--- START ---

-- ==== Sys2Proof/Machine/Multiply.lean ====
section
/-! DEFINITION. The multiply family (spec/41_multiply.md R90 to R96): all three accumulator words of every lane are
overwritten with a value that depends on the operands alone. -/

namespace Sys2Proof.Machine

open Host (Outcome)

/-- VMULF's and VMULU's new accumulator: `(2·SS + 0x8000) mod 2^48` (R90, R91). -/
def vmulfAcc (s t : Lane) : AccLane := toAcc (2 * productSS s t + 0x8000)

/-- VMUDL's new accumulator: low is `floor(UU / 2^16)`, mid and high are 0 (R92; 90_conflicts.md C1). -/
def vmudlAcc (s t : Lane) : AccLane := joinAcc 0x0000#16 0x0000#16 (BitVec.ofInt 16 (productUU s t / 2 ^ 16))

/-- VMUDM's new accumulator: `SU mod 2^48` (R93). -/
def vmudmAcc (s t : Lane) : AccLane := toAcc (productSU s t)

/-- VMUDN's new accumulator: `US mod 2^48` (R94). -/
def vmudnAcc (s t : Lane) : AccLane := toAcc (productUS s t)

/-- VMUDH's new accumulator: the 32-bit pattern of `SS` in high and mid, low 0 (R95). -/
def vmudhAcc (s t : Lane) : AccLane := BitVec.ofInt 32 (productSS s t) ++ 0x0000#16

/-- VMULF (R90). -/
def execVmulf (vd vs vt e : Nat) (s : State) : Outcome State Fault Refusal :=
  withOperands vd vs vt e fun o => accumulatorOp o (fun _ x y => vmulfAcc x y) (fun h m _ => signedClampMid h m) s

/-- VMULU (R91). -/
def execVmulu (vd vs vt e : Nat) (s : State) : Outcome State Fault Refusal :=
  withOperands vd vs vt e fun o =>
    accumulatorOp o (fun _ x y => vmulfAcc x y) (fun h m _ => vmuluClamp Config.pUClamp h m) s

/-- VMUDL (R92): the result is the low word. -/
def execVmudl (vd vs vt e : Nat) (s : State) : Outcome State Fault Refusal :=
  withOperands vd vs vt e fun o => accumulatorOp o (fun _ x y => vmudlAcc x y) (fun _ _ l => l) s

/-- VMUDM (R93): the result is the mid word. -/
def execVmudm (vd vs vt e : Nat) (s : State) : Outcome State Fault Refusal :=
  withOperands vd vs vt e fun o => accumulatorOp o (fun _ x y => vmudmAcc x y) (fun _ m _ => m) s

/-- VMUDN (R94): the result is the low word. -/
def execVmudn (vd vs vt e : Nat) (s : State) : Outcome State Fault Refusal :=
  withOperands vd vs vt e fun o => accumulatorOp o (fun _ x y => vmudnAcc x y) (fun _ _ l => l) s

/-- VMUDH (R95). -/
def execVmudh (vd vs vt e : Nat) (s : State) : Outcome State Fault Refusal :=
  withOperands vd vs vt e fun o => accumulatorOp o (fun _ x y => vmudhAcc x y) (fun h m _ => signedClampMid h m) s

end Sys2Proof.Machine
end

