-- ==== Sys2Proof/Machine/HostPort.lean ====
section
/-! DEFINITION. The host register port (spec/20_memory.md R41) and the register-image convention (R42), which no rule of the
block uses. -/

namespace Sys2Proof.Machine

open Host (Outcome)

/-- `HostWriteVR(r, v)` (R41). -/
def hostWriteVR (r : Nat) (v : Lanes) (s : State) : Outcome State Fault Refusal :=
  if h : r < 32 then .next (s.writeVR ⟨r, h⟩ v) else .refused (.hostIndexOutOfRange r)

/-- `HostReadVR(r)`: the register goes to the requester and nothing of the block changes (R41). -/
def hostReadVR (r : Nat) (s : State) : Outcome State Fault Refusal :=
  if h : r < 32 then .next (s.reply (.vector ⟨r, h⟩ (s.vr.get ⟨r, h⟩))) else .refused (.hostIndexOutOfRange r)

/-- A register as one 128-bit image: lane `i` in bits `[127-16i : 112-16i]` (R42; log 12). -/
def laneImage (v : Lanes) : BitVec 128 :=
  v.get 0 ++ v.get 1 ++ v.get 2 ++ v.get 3 ++ v.get 4 ++ v.get 5 ++ v.get 6 ++ v.get 7

/-- The lanes of a 128-bit image (R42; log 12). -/
def lanesOfImage (x : BitVec 128) : Lanes := laneMap fun i => x.extractLsb' (112 - 16 * i.val) 16

/-- Byte `k` (0..15) of a register in memory byte order: lane 0 at the lowest address, each lane big-endian (R42; log 12). -/
def imageByte (v : Lanes) (k : Fin 16) : BitVec 8 := (laneImage v).extractLsb' (120 - 8 * k.val) 8

end Sys2Proof.Machine
end

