-- ==== Sys2Proof/Certificates/Slice0/Obligations.lean ====
section
/-! DEFINITION. The statements for the provers, each `def Obligations.<Name> : Prop`, and the tables of the spec they compare
the model with. -/

open Sys2Proof Sys2Proof.Machine

namespace Sys2Proof.Machine

/-- Bits `lo+len-1 : lo` of a word, as a number (R11, R53). -/
def fieldAt (w : Word) (lo len : Nat) : Nat := w.toNat / 2 ^ lo % 2 ^ len

theorem fieldAt_lt (w : Word) (lo : Nat) : fieldAt w lo 5 < 32 := Nat.mod_lt _ (by decide)

/-- The function codes of R54 and their operations. -/
def functTable : List (Nat × (Nat → Nat → Nat → Nat → Instr)) :=
  [(0x00, .vmulf), (0x01, .vmulu), (0x04, .vmudl), (0x05, .vmudm), (0x06, .vmudn), (0x07, .vmudh),
   (0x08, .vmacf), (0x09, .vmacu), (0x0C, .vmadl), (0x0D, .vmadm), (0x0E, .vmadn), (0x0F, .vmadh),
   (0x24, .vcl), (0x26, .vcr)]

/-- Every word with this match under the mask of the COP2-VU rows decodes to the operation with its four fields (R53, R54). -/
def RowDecodes (matchWord : Word) (mk : Nat → Nat → Nat → Nat → Instr) : Prop :=
  ∀ w : Word, w &&& 0xFE00003F#32 = matchWord →
    decodeWord w = .ok (mk (fieldAt w 6 5) (fieldAt w 11 5) (fieldAt w 16 5) (fieldAt w 21 4))

/-- The table of R75: row `e`, column `i`. -/
def swizzleTable : List (List Nat) :=
  [[0, 1, 2, 3, 4, 5, 6, 7], [1, 1, 3, 3, 5, 5, 7, 7], [0, 0, 2, 2, 4, 4, 6, 6], [1, 1, 3, 3, 5, 5, 7, 7],
   [0, 0, 0, 0, 4, 4, 4, 4], [1, 1, 1, 1, 5, 5, 5, 5], [2, 2, 2, 2, 6, 6, 6, 6], [3, 3, 3, 3, 7, 7, 7, 7],
   [0, 0, 0, 0, 0, 0, 0, 0], [1, 1, 1, 1, 1, 1, 1, 1], [2, 2, 2, 2, 2, 2, 2, 2], [3, 3, 3, 3, 3, 3, 3, 3],
   [4, 4, 4, 4, 4, 4, 4, 4], [5, 5, 5, 5, 5, 5, 5, 5], [6, 6, 6, 6, 6, 6, 6, 6], [7, 7, 7, 7, 7, 7, 7, 7]]

/-- A word's sign replica: 0xFFFF when bit 15 is set, else 0 (R90, R93). -/
def signFill (m : Lane) : Lane := if m.getLsbD 15 then 0xFFFF#16 else 0x0000#16

/-- The accumulate operations and their multiply partners (R117). -/
def accumulatePartners : List ((Nat → Nat → Nat → Nat → Instr) × (Nat → Nat → Nat → Nat → Instr)) :=
  [(.vmadl, .vmudl), (.vmadm, .vmudm), (.vmadn, .vmudn), (.vmadh, .vmudh)]

/-- The flag registers by select number, with their widths (R31). -/
def flagTable : List (Nat × FlagReg × Nat) := [(0, .vco, 16), (1, .vcc, 16), (2, .vce, 8)]

/-- A flag register's content as a number (R26 to R28). -/
def flagNumber (s : State) : FlagReg → Nat
  | .vco => s.vco.toNat
  | .vcc => s.vcc.toNat
  | .vce => s.vce.toNat

/-- The five flag bits of a lane: carry, not-equal, le, ge, carry extension (R26 to R28). -/
def laneFlags (s : State) (i : LaneIx) : Bool × Bool × Bool × Bool × Bool :=
  (s.vco.getLsbD i.val, s.vco.getLsbD (i.val + 8), s.vcc.getLsbD i.val, s.vcc.getLsbD (i.val + 8), s.vce.getLsbD i.val)

end Sys2Proof.Machine

/-- The words written out in the spec decode to the instructions they stand for (30_encoding.md section 2,
95_test_vectors.md section 2.8). -/
def Obligations.SpecWordsDecode : Prop :=
  decodeWord 0x4A000000#32 = .ok (.vmulf 0 0 0 0) ∧
  decodeWord 0x4BFFFFC0#32 = .ok (.vmulf 31 31 31 15) ∧
  decodeWord 0x4A4208C8#32 = .ok (.vmacf 3 1 2 2) ∧
  decodeWord 0x4B884A8F#32 = .ok (.vmadh 10 9 8 12) ∧
  decodeWord 0x4AFDF7E4#32 = .ok (.vcl 31 30 29 7) ∧
  decodeWord 0x4A0208E6#32 = .ok (.vcr 3 1 2 0) ∧
  decodeWord 0x48C80000#32 = .ok (.ctc2 8 0) ∧
  decodeWord 0x484B0800#32 = .ok (.cfc2 11 1) ∧
  decodeWord 0x4A000010#32 = .error (.functNotInBlock 0x10#6) ∧
  decodeWord 0x4A00003F#32 = .error (.functNotInBlock 0x3F#6) ∧
  decodeWord 0x48C80001#32 = .error .notBlockWord ∧
  decodeWord 0x48880000#32 = .error .notBlockWord ∧
  decodeWord 0x00000000#32 = .error .notBlockWord

/-- Decoding the word of any well-formed instruction gives the instruction back (30_encoding.md R52, 30_encoding.md
R53, 30_encoding.md R54, 30_encoding.md R55). -/
def Obligations.DecodeOfEncodeIsIdentity : Prop :=
  ∀ i : Instr, i.wellFormed = true → decodeWord (encode i) = .ok i

/-- A decoded word has operands in range and encodes back to the same word (30_encoding.md R53, 30_encoding.md R55,
30_encoding.md R60). -/
def Obligations.EncodeOfDecodeIsIdentity : Prop :=
  ∀ (w : Word) (i : Instr), decodeWord w = .ok i → i.wellFormed = true ∧ encode i = w

/-- Every word with a row's match under mask 0xFE00003F decodes to that row's operation, its four fields free (R54).
-/
def Obligations.TableWordsDecodeByMatchAndMask : Prop :=
  ∀ row ∈ functTable, ∀ w : Word, w &&& 0xFE00003F#32 = 0x4A000000#32 ||| BitVec.ofNat 32 row.1 →
    decodeWord w = .ok (row.2 (fieldAt w 6 5) (fieldAt w 11 5) (fieldAt w 16 5) (fieldAt w 21 4))

/-- A COP2-VU word with another funct, and every word of no format of the block, is refused with its reason (R57,
R58). -/
def Obligations.OtherWordsAreRefusedByName : Prop :=
  ∀ (w : Word) (s : State),
    (fieldAt w 25 7 = 37 → (∀ row ∈ functTable, fieldAt w 0 6 ≠ row.1) →
      decodeWord w = .error (.functNotInBlock (w.extractLsb' 0 6)) ∧
      serve (.word w) s = .refused (.functNotInBlock (w.extractLsb' 0 6))) ∧
    (fieldAt w 25 7 ≠ 37 → w &&& 0xFFE007FF#32 ≠ 0x48C00000#32 → w &&& 0xFFE007FF#32 ≠ 0x48400000#32 →
      decodeWord w = .error .notBlockWord ∧ serve (.word w) s = .refused .notBlockWord)

/-- CTC2 and CFC2 words decode by match and mask and drive the flag port with GPR[rt] and select rd (R55). The scalar
file and the list of returned values are the model's own form (log 2, log 8). -/
def Obligations.FlagPortWordsDriveThePort : Prop :=
  ∀ (w : Word) (s : State), let rt : RegIx := ⟨fieldAt w 16 5, fieldAt_lt w 16⟩
    (w &&& 0xFFE007FF#32 = 0x48C00000#32 →
      serve (.word w) s = serve (.flagWrite (fieldAt w 11 5) (s.gpr.get rt)) s ∧
      (3 ≤ fieldAt w 11 5 → serve (.word w) s = .refused (.flagSelInvalid (fieldAt w 11 5)))) ∧
    (w &&& 0xFFE007FF#32 = 0x48400000#32 →
      (∀ reg v, serve (.flagRead (fieldAt w 11 5)) s = .next { s with replies := s.replies ++ [.flag reg v] } →
        serve (.word w) s = .next { s with gpr := s.gpr.set rt.val v rt.isLt }) ∧
      (fieldAt w 11 5 < 3 → ∃ reg v,
        serve (.flagRead (fieldAt w 11 5)) s = .next { s with replies := s.replies ++ [.flag reg v] }) ∧
      (3 ≤ fieldAt w 11 5 → serve (.word w) s = .refused (.flagSelInvalid (fieldAt w 11 5))))

/-- A step whose next request is a word that decodes runs exactly that instruction (30_encoding.md section 2,
20_memory.md R46, 92_eei_decisions.md D1, log 4). -/
def Obligations.StepRunsDecodedInstruction : Prop :=
  (∀ (s : State) (w : Word) (rest : List Request) (i : Instr), s.requests = .word w :: rest → decodeWord w = .ok i →
    step s = exec i { s with requests := rest }) ∧
  (∀ (s : State) (i : Instr), i.wellFormed = true → step (s.withFetchWord 32 (encode i).toNat) = exec i s)

/-- A step takes the oldest request and serves it; with none pending every piece of state is held (20_memory.md R46,
60_exceptions.md R175, log 4, log 11). -/
def Obligations.StepServesOldestRequestOrHolds : Prop :=
  ∀ s : State,
    (∀ r rest, s.requests = r :: rest → step s = serve r { s with requests := rest }) ∧
    (s.requests = [] → step s = .next s)

/-- Running a sequence of requests and then more is running the later ones on the state the earlier ones left
(20_memory.md R46, 44_flag_transfer.md R153, log 4). That requests wait in a list of State is the model's own form
(log 4). -/
def Obligations.RequestsTakeEffectInIssueOrder : Prop :=
  ∀ (s t : State) (a b : List Request) (n : Nat),
    Sys2Proof.core.run a.length { s with requests := a } = .next t →
    Sys2Proof.core.run (a.length + n) { s with requests := a ++ b } = Sys2Proof.core.run n { t with requests := b }

/-- A request refused once is refused again with the same reason, whatever the state (60_exceptions.md R161,
60_exceptions.md R164). -/
def Obligations.RefusalDependsOnRequestAlone : Prop :=
  ∀ (q : Request) (s t : State) (r : Refusal), serve q s = .refused r → serve q t = .refused r

/-- Every valid request completes in every state, and every other request is refused (60_exceptions.md R160,
60_exceptions.md R161). -/
def Obligations.ValidRequestsCompleteOthersAreRefused : Prop :=
  (∀ (q : Request) (s : State),
    (validRequest q = true → ∃ t, serve q s = .next t) ∧ (validRequest q = false → ∃ r, serve q s = .refused r)) ∧
  (∀ _f : Fault, False)

/-- An operation request with an operand out of range is refused, naming the first such field of vd, vs, vt, e (R163).
-/
def Obligations.OperandRefusalNamesFirstField : Prop :=
  ∀ mk ∈ vuOps, ∀ (vd vs vt e : Nat) (s : State),
    (32 ≤ vd → exec (mk vd vs vt e) s = .refused (.indexOutOfRange .vd vd)) ∧
    (vd < 32 → 32 ≤ vs → exec (mk vd vs vt e) s = .refused (.indexOutOfRange .vs vs)) ∧
    (vd < 32 → vs < 32 → 32 ≤ vt → exec (mk vd vs vt e) s = .refused (.indexOutOfRange .vt vt)) ∧
    (vd < 32 → vs < 32 → vt < 32 → 16 ≤ e → exec (mk vd vs vt e) s = .refused (.indexOutOfRange .e e))

/-- A flag-port transaction with a select of 3 or more is refused, raw or through CTC2 and CFC2 (R152). -/
def Obligations.InvalidFlagSelectIsRefused : Prop :=
  (∀ (sel : Nat) (v : Word) (s : State), 3 ≤ sel →
    serve (.flagWrite sel v) s = .refused (.flagSelInvalid sel) ∧
    serve (.flagRead sel) s = .refused (.flagSelInvalid sel)) ∧
  (∀ (rt rd : RegIx) (s : State), 3 ≤ rd.val →
    exec (.ctc2 rt rd) s = .refused (.flagSelInvalid rd.val) ∧
    exec (.cfc2 rt rd) s = .refused (.flagSelInvalid rd.val) ∧
    decodeWord (encode (.ctc2 rt rd)) = .ok (.ctc2 rt rd) ∧
    decodeWord (encode (.cfc2 rt rd)) = .ok (.cfc2 rt rd))

/-- The host register port writes and returns one whole register, touches nothing else, and refuses r of 32 or more
(R41). That what HostReadVR returns stands in a list of State is the model's own form (log 8). -/
def Obligations.HostPortMovesWholeRegisters : Prop :=
  (∀ (r : RegIx) (v : Lanes) (s : State), ∃ t, serve (.hostWrite r.val v) s = .next t ∧
    t.vr.get r = v ∧ sameOutside [.vr r] s t) ∧
  (∀ (r : RegIx) (s : State),
    serve (.hostRead r.val) s = .next { s with replies := s.replies ++ [.vector r (s.vr.get r)] }) ∧
  (∀ (r : Nat) (v : Lanes) (s : State), 32 ≤ r →
    serve (.hostWrite r v) s = .refused (.hostIndexOutOfRange r) ∧
    serve (.hostRead r) s = .refused (.hostIndexOutOfRange r))

/-- From every state whose pending requests are all valid, every number of steps completes, one request a step
(60_exceptions.md R160, 60_exceptions.md R165, 20_memory.md R46, log 4). That requests wait in a list of State is the
model's own form (log 4). -/
def Obligations.ValidQueueRunsToCompletion : Prop :=
  ∀ s : State, allValid s = true → ∀ n : Nat, ∃ t, Sys2Proof.core.run n s = .next t ∧ t.requests = s.requests.drop n

/-- Every step keeps returned flag values within width, and returns just the register read: a flag zero-extended, a
vector register whole, else nothing (44_flag_transfer.md R151, 20_memory.md R41, 10_state.md R26, 10_state.md R27,
10_state.md R28, log 8). That returned values stand in a list of State is the model's own form (log 8). -/
def Obligations.StepKeepsReturnedFlagValuesInWidth : Prop :=
  ∀ s t : State, repliesFit s = true → step s = .next t →
    repliesFit t = true ∧
    (∀ row ∈ flagTable, ∀ rest, s.requests = .flagRead row.1 :: rest →
      t.replies = s.replies ++ [.flag row.2.1 (BitVec.ofNat 32 (flagNumber s row.2.1))]) ∧
    (∀ (r : RegIx) (rest : List Request), s.requests = .hostRead r.val :: rest →
      t.replies = s.replies ++ [.vector r (s.vr.get r)]) ∧
    ((∀ q rest, s.requests = q :: rest → (∀ sel, q ≠ .flagRead sel) ∧ (∀ r, q ≠ .hostRead r)) →
      t.replies = s.replies)

/-- Reset with any INIT_STATE gives exactly that state, nothing pending, nothing returned, and holds it until a
request comes (70_reset_and_hazards.md R180, 10_state.md R34, 60_exceptions.md R175, log 1, log 3, log 4, log 8, log
11). The zeros (log 1, log 3), the two lists (log 4, log 8) and the form of the idle step (log 11) are the model's
own. -/
def Obligations.ResetStartsInInitState : Prop :=
  (∀ (init : InitState) (g : Vector Word 32), let s := State.ofInit init g
    s.vr = init.vr ∧ s.accL = init.accL ∧ s.accM = init.accM ∧ s.accH = init.accH ∧
    s.vco = init.vco ∧ s.vcc = init.vcc ∧ s.vce = init.vce ∧ s.gpr = g ∧
    s.requests = [] ∧ s.replies = [] ∧ repliesFit s = true ∧ allValid s = true ∧ step s = .next s) ∧
  State.reset = State.ofInit InitState.zero (Vector.replicate 32 0#32)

--- END ---

=== What this task involves ===
Give back exactly the lines above starting at the line where "def Obligations.FlagPortWordsDriveThePort : Prop" appears and ending at the line where "(w &&& 0xFFE007FF#32 = 0x48400000#32 →" appears, both included, with no other lines.

=== Output ===
def Obligations.FlagPortWordsDriveThePort : Prop :=
  ∀ (w : Word) (s : State), let rt : RegIx := ⟨fieldAt w 16 5, fieldAt_lt w 16⟩
    (w &&& 0xFFE007FF#32 = 0x48C00000#32 →
      serve (.word w) s = serve (.flagWrite (fieldAt w 11 5) (s.gpr.get rt)) s ∧
      (3 ≤ fieldAt w 11 5 → serve (.word w) s = .refused (.flagSelInvalid (fieldAt w 11 5)))) ∧
    (w &&& 0xFFE007FF#32 = 0x48400000#32 →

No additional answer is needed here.